Factors Influencing the Choice Between Closed and Open Innovation

The choice between closed and open innovation depends on several factors:

  1. Organizational Culture: The prevailing culture within an organization, including its willingness to embrace external collaboration and risk, significantly influences the choice of innovation model.
  2. Industry and Competitive Landscape: The industry in which an organization operates and its competitive landscape play a crucial role. Rapidly evolving industries may favor open innovation to stay competitive.
  3. Resource Availability: The availability of internal resources, including R&D capabilities and financial resources, can influence whether an organization can pursue closed or open innovation effectively.
  4. Risk Tolerance: An organization’s risk tolerance and its willingness to share knowledge and IP with external partners play a critical role in shaping its innovation approach.
  5. Market Dynamics: The dynamics of the target market, including customer preferences, emerging trends, and the pace of technological change, can drive the need for openness and external collaboration.
  6. Regulatory Environment: Regulatory constraints and legal considerations, such as IP protection and data privacy regulations, can impact the feasibility of open innovation.
  7. Strategic Objectives: The organization’s strategic objectives and goals, including its desire for growth, market expansion, and technological leadership, can guide the choice of innovation model.

Conclusion

Closed innovation and open innovation represent two distinct approaches to fostering innovation within organizations. While closed innovation relies on internal resources and expertise, open innovation embraces collaboration with external partners and stakeholders. The choice between these models depends on an organization’s culture, industry, resources, risk tolerance, market dynamics, and strategic objectives.

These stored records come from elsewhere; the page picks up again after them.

-- ==== Sys2Proof/Machine/ErrorDecode.lean ====
section
/-!
DEFINITION. The error-frame family (42_error_decode.md): ERRDEC.
-/
namespace Sys2Proof.Machine

/-- The report of an error frame (R91): the flags of R93 and the two counters of R95. `dlc` is not read (R97). -/
def errorReportOf (f : CanFrame) : ErrorReport :=
  { errorFlags := errorFlagsOf f
    txErrorCount := f.data[6]
    rxErrorCount := f.data[7] }

/-- ERRDEC (R91). On a frame with `can_id[29]` = 0 it is the fault NotErrorFrame and no value (R92). -/
def execErrdec (s : State) : Host.Outcome State Fault Refusal :=
  readPort .frameIn s.frameIn (fun f =>
    if f.isErrorFrame then s.respond (.errdec (errorReportOf f)) else .fault .notErrorFrame)

end Sys2Proof.Machine
end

In a rapidly changing and interconnected world, many organizations are adopting hybrid approaches, incorporating elements of both closed and open innovation to harness the strengths of each model. Regardless of the chosen approach, innovation remains a critical driver of success, and organizations must continually adapt their strategies to thrive in today’s competitive landscape.

 

 

Read Next: Business Model Innovation, Business Models.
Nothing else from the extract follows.